My impression was that the bug had more to do with "md" -- is md yours, or
someone else's?  The reason I'm looking at the jail issue is that that's
how the reporter of the bug described it.  The interaction with jail() has
to do with chroot() and recursive name lookup and locking: when a process
is jailed, the name lookup, and hence tree walking and lock handling,
starts at a different point in the tree, probably with a root in the md
file system, which could affect the locking issues.


  Robert N M Watson 

robert@fledge.watson.org              http://www.watson.org/~robert/
PGP key fingerprint: AF B5 5F FF A6 4A 79 37  ED 5F 55 E9 58 04 6A B1
TIS Labs at Network Associates, Safeport Network Services
Comment 9 Poul-Henning Kamp 2000-08-24 14:58:27 UTC
In message <84319.967125031@axl.fw.uunet.co.za>, Sheldon Hearn writes:
>
>
>On Thu, 24 Aug 2000 15:43:02 +0200, Poul-Henning Kamp wrote:
>
>> No I haven't even looked at it.  The jail stuff doesn't even know
>> what a lock is, much less touch one, so the jail involvement was
>> not enough to make me put it on my busy schedule...
>
>>From Robert's earlier comments, it sounds more like an MD thing than a
>jail thing?

The only thing magic about MD is it's access time...

--
Poul-Henning Kamp       | UNIX since Zilog Zeus 3.20
phk@FreeBSD.ORG         | TCP/IP since RFC 956
FreeBSD coreteam member | BSD since 4.3-tahoe    
Never attribute to malice what can adequately be explained by incompetence.
Comment 10 Robert Watson freebsd_committer freebsd_triage 2000-08-24 15:01:33 UTC
On Thu, 24 Aug 2000, Poul-Henning Kamp wrote:

> In message <84319.967125031@axl.fw.uunet.co.za>, Sheldon Hearn writes:
> >
> >> No I haven't even looked at it.  The jail stuff doesn't even know
> >> what a lock is, much less touch one, so the jail involvement was
> >> not enough to make me put it on my busy schedule...
> >
> >>From Robert's earlier comments, it sounds more like an MD thing than a
> >jail thing?
> 
> The only thing magic about MD is it's access time...

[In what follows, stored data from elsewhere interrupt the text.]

-- ==== Sys2Proof/Machine/Sprites.lean ====
section
/-! DEFINITION. The sprite unit: evaluation with its overflow bug, pattern fetch, buffer swap, the sprite pixel and the
OAM address effects of rendering (43_sprites.md). -/

namespace Sys2Proof.Machine

/-! Evaluation. -/

/-- `ResetEvaluation()` (R201). -/
def resetEvaluation (s : State) : State :=
  { s with evalN := 0, evalM := 0#2, evalFound := 0, evalSprite0 := false }

/-- `InRange(Y, h)` on a scanline (R204), the difference a signed integer. -/
def inRange (scanline : Nat) (y : Byte) (h : Nat) : Bool :=
  let diff : Int := ((scanline : Int) + 1) - ((y.toNat : Int) + 1)
  decide (0 ≤ diff ∧ diff < h)

/-- Byte `k` of OAM entry `n`, the index wrapped to 8 bits (R205, R208, R261). -/
def oamByte (n k : Nat) (s : State) : Byte := oamRead (BitVec.ofNat 8 (4 * n + k)) s

/-- The sprite height CTRL selects at this dot (R204, R212). -/
def currentHeight (s : State) : Nat := spriteHeight s.ctrl

/-- Copy the 4 bytes of OAM entry `n` into secondary-OAM slot `f` (R205). -/
def copySprite (n f : Nat) (s : State) : State :=
  secWrite (4 * f + 3) (oamByte n 3 s)
    (secWrite (4 * f + 2) (oamByte n 2 s)
      (secWrite (4 * f + 1) (oamByte n 1 s)
        (secWrite (4 * f) (oamByte n 0 s) s)))

/-- The entry under examination is in range on this line, at the height CTRL selects now (R204, R205). -/
def entryInRange (s : State) : Bool := inRange s.scanline (oamByte s.evalN 0 s) (currentHeight s)

/-- The normal evaluation step (R205, R206): an entry in range is copied to the next free slot. -/
def normalStep (s : State) : State :=
  { s with
    secOam := if entryInRange s then (copySprite s.evalN s.evalFound s).secOam else s.secOam
    evalSprite0 := s.evalSprite0 || (entryInRange s && s.evalN == 0)
    evalFound := if entryInRange s then s.evalFound + 1 else s.evalFound
    evalN := s.evalN + 1 }

/-- The buggy overflow step (R208, R209). -/
def buggyStep (s : State) : State :=
  { s with
    spriteOverflow := s.spriteOverflow || inRange s.scanline (oamByte s.evalN s.evalM.toNat s) (currentHeight s)
    evalN := s.evalN + 1
    evalM := s.evalM + 1#2 }

/-- `EvaluationStep()` (R203, R205, R207, R208): nothing once `evalN = 64`; the buggy mode is `evalFound = 8`. -/
def evaluationStep (s : State) : State :=
  if s.evalN < 64 then
    if s.evalFound < 8 then normalStep s
    else if s.evalFound = 8 then buggyStep s
    else s
  else s

/-- `FinalizeEvaluation()` (R210). -/
def finalizeEvaluation (s : State) : State :=
  { s with next := { s.next with count := s.evalFound, sprite0Slot := if s.evalSprite0 then some 0 else none } }

/-! Pattern fetch. -/

/-- The row of a sprite on a scanline before vertical flip: `((scanline - Y) mod 256) & (h - 1)` (R212). -/
def rawRow (scanline : Nat) (y : Byte) (h : Nat) : Nat :=
  (((scanline : Int) - (y.toNat : Int)) % 256).toNat &&& (h - 1)

/-- The row after vertical flip (R212). -/
def spriteRow (scanline : Nat) (y attr : Byte) (h : Nat) : Nat :=
  let row := rawRow scanline y h
  if flipsVertically attr then (h - 1) - row else row

/-- The low-plane address of a sprite row: R213 for 8 by 8 sprites, R215 for 8 by 16. -/
def spriteTileAddr (c tile : Byte) (row : Nat) : BusAddr :=
  if c.getLsbD 5 then
    let table : BusAddr := if tile.getLsbD 0 then 0x1000#14 else 0#14
    let tileNum := (tile &&& 0xFE#8) + (if row ≥ 8 then 1#8 else 0#8)
    patternAddr table tileNum (BitVec.ofNat 3 (row % 8))
  else patternAddr (spritePatternBase c) tile (BitVec.ofNat 3 (row % 8))

/-- `SpriteRowAddr(i)` (R212 to R215); a slot at or beyond `next.count` fetches tile 0xFF, row 0, without flip (R218). -/
def spriteRowAddr (i : Nat) (s : State) : BusAddr :=
  if i < s.next.count then
    spriteTileAddr s.ctrl (secRead (4 * i + 1) s)
      (spriteRow s.scanline (secRead (4 * i) s) (secRead (4 * i + 2) s) (currentHeight s))
  else spriteTileAddr s.ctrl 0xFF#8 0

/-- Replace slot `i` of a sprite buffer. -/
def setSlot (b : SpriteBuffer) (i : Nat) (sl : SpriteSlot) : SpriteBuffer :=
  { b with slots := b.slots.setIfInBounds i sl }

/-- The plane byte a slot keeps: bit-reversed when the sprite is flipped horizontally (R216, R217). -/
def slotPlane (attr b : Byte) : Byte := if flipsHorizontally attr then rev8 b else b

/-- The contents a slot is loaded with: transparent at or beyond `next.count` (R217). -/
def slotContents (i : Nat) (s : State) : SpriteSlot :=
  let attr := secRead (4 * i + 2) s
  let used := decide (i < s.next.count)
  { patLo := if used then slotPlane attr s.spLoLatch else 0#8
    patHi := if used then slotPlane attr s.spHiLatch else 0#8
    attr := attr
    xpos := secRead (4 * i + 3) s }

/-- `LoadSlot(i)` (R217). -/
def loadSlot (i : Nat) (s : State) : State := { s with next := setSlot s.next i (slotContents i s) }

/-- Fetch the low plane of slot `i` (R211, R214). -/
def fetchSpriteLow (i : Nat) (s : State) : State :=
  let r := memRead (spriteRowAddr i s) s
  { r.2 with spLoLatch := r.1 }

/-- Fetch the high plane of slot `i` (R211, R214). -/
def fetchSpriteHigh (i : Nat) (s : State) : State :=
  let r := memRead (highPlane (spriteRowAddr i s)) s
  { r.2 with spHiLatch := r.1 }

/-- Sub-step `k` of the fetch of slot `i` (R211). -/
def spriteFetchStep (i k : Nat) (s : State) : State :=
  match k with
  | 0 => dummyNametableRead s
  | 2 => dummyNametableRead s
  | 4 => fetchSpriteLow i s
  | 6 => fetchSpriteHigh i s
  | 7 => loadSlot i s
  | _ => s

/-- `SpriteFetchDot()` (R211). -/
def spriteFetchDot (s : State) : State := spriteFetchStep ((s.dot - 257) / 8) ((s.dot - 257) % 8) s

/-- `SwapBuffers()` (R219). -/
def swapBuffers (s : State) : State := { s with cur := s.next, next := s.cur }

/-! OAM address effects. -/

/-- One byte of the corruption copy (R224). -/
def copyOamByte (b : Byte) (k : Nat) (s : State) : State :=
  oamWrite (BitVec.ofNat 8 k) (oamRead (b + BitVec.ofNat 8 k) s) s

/-- `OamCorruptionCheck()` (R224): the 8 bytes at `oamAddr & 0xF8` go to OAM bytes 0 to 7. -/
def oamCorruptionCheck (s : State) : State :=
  if s.oamAddr ≥ 8#8 then
    let b := s.oamAddr &&& 0xF8#8
    (List.range 8).foldl (fun s k => copyOamByte b k s) s
  else s

/-- The OAM address effects on every active line: the corruption check at pre-render dot 257, then the clear of
dots 257 to 320 (R200, R223, R224). -/
def oamAddressDot (s : State) : State :=
  let s := if s.scanline = preRender s ∧ s.dot = 257 then oamCorruptionCheck s else s
  if 257 ≤ s.dot ∧ s.dot ≤ 320 then { s with oamAddr := 0#8 } else s

/-- The evaluation work of a dot of a visible active line (R200 to R203, R210). -/
def evaluationDot (s : State) : State :=
  let d := s.dot
  if d = 0 then resetEvaluation s
  else if 1 ≤ d ∧ d ≤ 64 ∧ d % 2 = 1 then secWrite ((d - 1) / 2) 0xFF#8 s
  else if 65 ≤ d ∧ d ≤ 255 ∧ d % 2 = 1 then evaluationStep s
  else if d = 256 then finalizeEvaluation s
  else s

/-- The fetch and swap work of a dot of a visible active line (R200, R211, R219). -/
def spriteBufferDot (s : State) : State :=
  if 257 ≤ s.dot ∧ s.dot ≤ 320 then spriteFetchDot s
  else if s.dot = 321 then swapBuffers s
  else s

/-- `SpriteDot()` (R200). The dot ranges of a visible line exclude each other. -/
def spriteDot (s : State) : State :=
  let s := oamAddressDot s
  if visible s.scanline then spriteBufferDot (evaluationDot s) else s

/-! The sprite pixel. -/

/-- An opaque sprite pixel (R220). -/
structure SpritePixel where
  /-- The palette index, 17 to 31. -/
  index : BitVec 5
  slot : Nat
  /-- In front of the background. -/
  fg : Bool
  deriving DecidableEq, Repr, Inhabited

/-- The opaque pixel slot `i` gives at column `sx`, if any (R220): `col` is a signed integer. -/
def slotPixel (offset sx i : Nat) (sl : SpriteSlot) : Option SpritePixel :=
  let col : Int := (sx : Int) - ((sl.xpos.toNat : Int) - (offset : Int))
  if 0 ≤ col ∧ col ≤ 7 then
    let b := 7 - col.toNat
    let p := BitVec.ofBool (sl.patHi.getLsbD b) ++ BitVec.ofBool (sl.patLo.getLsbD b)
    if p = 0#2 then none
    else some {
      index := 16#5 + 4#5 * (spritePalette sl.attr).setWidth 5 + p.setWidth 5
      slot := i
      fg := spriteInFront sl.attr }
  else none

/-- The first slot of a list, numbered from `i`, with an opaque pixel (R220, R222). -/
def firstOpaque (offset sx : Nat) : Nat → List SpriteSlot → Option SpritePixel
  | _, [] => none
  | i, sl :: rest =>
    match slotPixel offset sx i sl with
    | some p => some p
    | none => firstOpaque offset sx (i + 1) rest

/-- `SpritePixel(sx, showLeft)` (R220). -/
def spritePixel (sx : Nat) (showLeft : Bool) (s : State) : Option SpritePixel :=
  if !showLeft && decide (sx < 8) then none
  else firstOpaque s.params.spriteXOffset sx 0 (s.cur.slots.toList.take s.cur.count)

end Sys2Proof.Machine
end

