/-- R105: a word that decodes is the word of the instruction it decodes to, so no instruction has a second spelling. -/
def Obligations.EncodeDecodeRoundTrip : Prop := ∀ (word : OpWord) (i : Instr), decode word = .ok i → encode i = word

/-- The words of 95_test_vectors.md section 2.1 decode as the table there says (R105, R106). -/
def Obligations.DecodeSampleWords : Prop :=
  (decode 0x0000 = .ok (.ctrlW 0x00) ∧ decode 0x07FF = .ok (.dataW 0xFF) ∧ decode 0x1200 = .ok .statusR ∧
    decode 0x2000 = .ok .tick ∧ decode 0x3000 = .ok .reset ∧ decode 0x4000 = .ok .pollNmi ∧
    decode 0x5000 = .ok .pollFrame) ∧
  (decode 0x0800 = .error .reservedBit ∧ decode 0x0FFF = .error .reservedBit ∧
    decode 0x1001 = .error .readWithData ∧ decode 0x17FF = .error .readWithData ∧
    decode 0x2001 = .error .operandBits ∧ decode 0x2100 = .error .operandBits ∧
    decode 0x3800 = .error .reservedBit ∧ decode 0x6000 = .error .reservedClass ∧
    decode 0xF000 = .error .reservedClass)

/-- R9, R278: a step takes the oldest issued word and applies the transaction it spells; with nothing issued the block
keeps all its state. The queue of issued words is the model's own (log entry 1). -/
def Obligations.StepRunsIssuedWord : Prop :=
  ∀ s : State,
    (∀ (word : OpWord) (rest : List OpWord) (i : Instr), s.issued = word :: rest → decode word = .ok i →
      step s = exec i { s with issued := rest }) ∧
    (s.issued = [] → step s = .next s)

/-- R106: a step refuses exactly the words that match no row of the opcode map, and every other word runs. -/
def Obligations.ReservedWordsAreRefused : Prop :=
  ∀ (s : State) (word : OpWord) (rest : List OpWord), s.issued = word :: rest →
    (legalWord word = false → ∃ why, step s = .refused (.illegalWord word why)) ∧
    (legalWord word = true → ∃ t, step s = .next t)

/-- R138, R260, R296: every transaction completes at every state. That it leaves the launch parameters and the words still
issued is the model's own choice (log entries 1 and 2). -/
def Obligations.EveryTransactionCompletes : Prop :=
  ∀ (i : Instr) (s : State), ∃ t, exec i s = .next t ∧ t.params = s.params ∧ t.issued = s.issued

/-! ## Register writes -/

/- Every transaction leaves its result (R90, R91) in the model's own field `result` (log entry 5); where a statement names that
field, `events`, `params` or `issued`, it names the model's own way of holding what the spec describes (log entries 1 to 5). -/

/-- R121: CTRL_W stores the byte and copies its two low bits to `t[11:10]`; all else is unchanged. -/
def Obligations.CtrlWriteResult : Prop :=
  ∀ (d : Byte) (s : State), ∃ t' : LoopyAddr,
    exec (.ctrlW d) s = .next { s with ctrl := d, t := t', ioLatch := d, result := .nothing } ∧
    t'.getLsbD 10 = d.getLsbD 0 ∧ t'.getLsbD 11 = d.getLsbD 1 ∧
    ∀ k, k ≠ 10 → k ≠ 11 → t'.getLsbD k = s.t.getLsbD k

/-- R122, R123, R124: MASK_W, STATUS_W and OAMADDR_W; all else is unchanged. -/
def Obligations.MaskStatusOamAddrWriteResults : Prop :=
  ∀ (d : Byte) (s : State),
    exec (.maskW d) s = .next { s with mask := d, ioLatch := d, result := .nothing } ∧
    exec (.statusW d) s = .next { s with ioLatch := d, result := .nothing } ∧
    exec (.oamAddrW d) s = .next { s with oamAddr := d, ioLatch := d, result := .nothing }
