/-- The fetch and swap work never touches the evaluation state (R200). -/
theorem evaluation_eq (h : SpriteBufferWork s t) :
    (t.evalN = s.evalN ∧ t.evalM = s.evalM ∧ t.evalFound = s.evalFound ∧ t.evalSprite0 = s.evalSprite0) ∧
      t.secOam = s.secOam ∧ t.spriteOverflow = s.spriteOverflow := by
  cases h <;>
    simp [fetchSpriteLow, fetchSpriteHigh, loadSlot, dummyNametableRead_eq, memRead_eq]

/-- The low sprite latch changes at sub-step 4 of a slot's fetch only (R51, R211). -/
theorem spLoLatch_eq (h : SpriteBufferWork s t) (hdot : ¬ ((257 ≤ s.dot ∧ s.dot ≤ 320) ∧ (s.dot - 257) % 8 = 4)) :
    t.spLoLatch = s.spLoLatch := by
  cases h with
  | fetchLow hlo hhi hstep => exact absurd ⟨⟨hlo, hhi⟩, hstep⟩ hdot
  | fetchHigh => rw [fetchSpriteHigh, memRead_eq]
  | dummyRead => rw [dummyNametableRead_eq]
  | load | swap | idle => rfl

/-- The high sprite latch changes at sub-step 6 of a slot's fetch only (R51, R211). -/
theorem spHiLatch_eq (h : SpriteBufferWork s t) (hdot : ¬ ((257 ≤ s.dot ∧ s.dot ≤ 320) ∧ (s.dot - 257) % 8 = 6)) :
    t.spHiLatch = s.spHiLatch := by
  cases h with
  | fetchHigh hlo hhi hstep => exact absurd ⟨⟨hlo, hhi⟩, hstep⟩ hdot
  | fetchLow => rw [fetchSpriteLow, memRead_eq]
  | dummyRead => rw [dummyNametableRead_eq]
  | load | swap | idle => rfl

/-- The next buffer changes when a slot is loaded and when the buffers are swapped only (R217, R219). -/
theorem next_eq (h : SpriteBufferWork s t)
    (hdot : ¬ (s.dot = 321 ∨ ((257 ≤ s.dot ∧ s.dot ≤ 320) ∧ (s.dot - 257) % 8 = 7))) : t.next = s.next := by
  cases h with
  | load hlo hhi hstep => exact absurd (.inr ⟨⟨hlo, hhi⟩, hstep⟩) hdot
  | swap hswap => exact absurd (.inl hswap) hdot
  | fetchLow => rw [fetchSpriteLow, memRead_eq]
  | fetchHigh => rw [fetchSpriteHigh, memRead_eq]
  | dummyRead => rw [dummyNametableRead_eq]
  | idle => rfl

theorem events_suffix (h : SpriteBufferWork s t) : s.events <:+ t.events := by
  cases h with
  | fetchLow => simpa only [fetchSpriteLow, memRead_eq] using events_suffix_readEvents _ s
  | fetchHigh => simpa only [fetchSpriteHigh, memRead_eq] using events_suffix_readEvents _ s
  | dummyRead => simpa only [dummyNametableRead_eq] using events_suffix_readEvents _ s
  | load | swap | idle => exact List.suffix_rfl

end SpriteBufferWork

theorem events_suffix_fetchStep (k : Nat) (s : State) : s.events <:+ (fetchStep k s).events := by
  unfold fetchStep
  split
  · simpa only [fetchNametable, memRead_eq] using events_suffix_readEvents _ s
  · simpa only [fetchAttribute, memRead_eq] using events_suffix_readEvents _ s
  · simpa only [fetchPatternLow, memRead_eq] using events_suffix_readEvents _ s
  · simpa only [fetchPatternHigh, memRead_eq] using events_suffix_readEvents _ s
  · exact List.suffix_rfl
  · exact List.suffix_rfl

theorem events_suffix_backgroundDot (s : State) : s.events <:+ (backgroundDot s).events := by
  have hfetch : s.events <:+ (bgFetchDot s).events := by
    unfold bgFetchDot
    split
    · exact events_suffix_fetchStep _ (shiftRegisters s)
    · exact List.suffix_rfl
  refine hfetch.trans ?_
  unfold backgroundDot bgFixedDots
  simp only [dummyNametableRead_eq]
  split
  · exact events_suffix_readEvents _ { bgFetchDot s with v := fixedDotsV (bgFetchDot s) }
  · exact List.suffix_rfl

theorem events_suffix_composeDot (s : State) : s.events <:+ (composeDot s).events := by
  unfold composeDot composePixel updateSprite0Hit
  split
  · dsimp only
    split <;> exact List.suffix_cons _ _
  · exact List.suffix_rfl

/-- A fetch latch changes on its own fetch dots of an active line only (R46, R174). -/
theorem renderDot_latches (s : State) :
    (¬ (activeLine s = true ∧ inFetchDots s.dot = true ∧ (s.dot - 1) % 8 = 0) → (renderDot s).ntLatch = s.ntLatch) ∧
      (¬ (activeLine s = true ∧ inFetchDots s.dot = true ∧ (s.dot - 1) % 8 = 2) → (renderDot s).atLatch = s.atLatch) ∧
      (¬ (activeLine s = true ∧ inFetchDots s.dot = true ∧ (s.dot - 1) % 8 = 4) →
        (renderDot s).ptLoLatch = s.ptLoLatch) ∧
      (¬ (activeLine s = true ∧ inFetchDots s.dot = true ∧ (s.dot - 1) % 8 = 6) →
        (renderDot s).ptHiLatch = s.ptHiLatch) := by
  unfold renderDot
  split
  next hactive =>
    rw [spriteDot_frame, backgroundDot, bgFixedDots_frame]
    simp only [hactive, true_and]
    exact bgFetchDot_latches s
  next => exact ⟨fun _ => rfl, fun _ => rfl, fun _ => rfl, fun _ => rfl⟩

namespace RenderWork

I guess the magic question for the bug reporter would be, ``if you run
edquota from within a jail on a non-md disk, does the same lock problem
occur''.  He may have listed this in the original PR, but I don't recall.


  Robert N M Watson 

robert@fledge.watson.org              http://www.watson.org/~robert/
PGP key fingerprint: AF B5 5F FF A6 4A 79 37  ED 5F 55 E9 58 04 6A B1
TIS Labs at Network Associates, Safeport Network Services
Comment 11 Poul-Henning Kamp 2000-08-24 15:12:44 UTC
In message <Pine.NEB.3.96L.1000824100047.31571D-100000@fledge.watson.org>, Robe
rt Watson writes:
>On Thu, 24 Aug 2000, Poul-Henning Kamp wrote:
>
>> In message <84319.967125031@axl.fw.uunet.co.za>, Sheldon Hearn writes:
>> >
>> >> No I haven't even looked at it.  The jail stuff doesn't even know
>> >> what a lock is, much less touch one, so the jail involvement was
>> >> not enough to make me put it on my busy schedule...
>> >
>> >>From Robert's earlier comments, it sounds more like an MD thing than a
>> >jail thing?
>> 
>> The only thing magic about MD is it's access time...
>
>I guess the magic question for the bug reporter would be, ``if you run
>edquota from within a jail on a non-md disk, does the same lock problem
>occur''.  He may have listed this in the original PR, but I don't recall.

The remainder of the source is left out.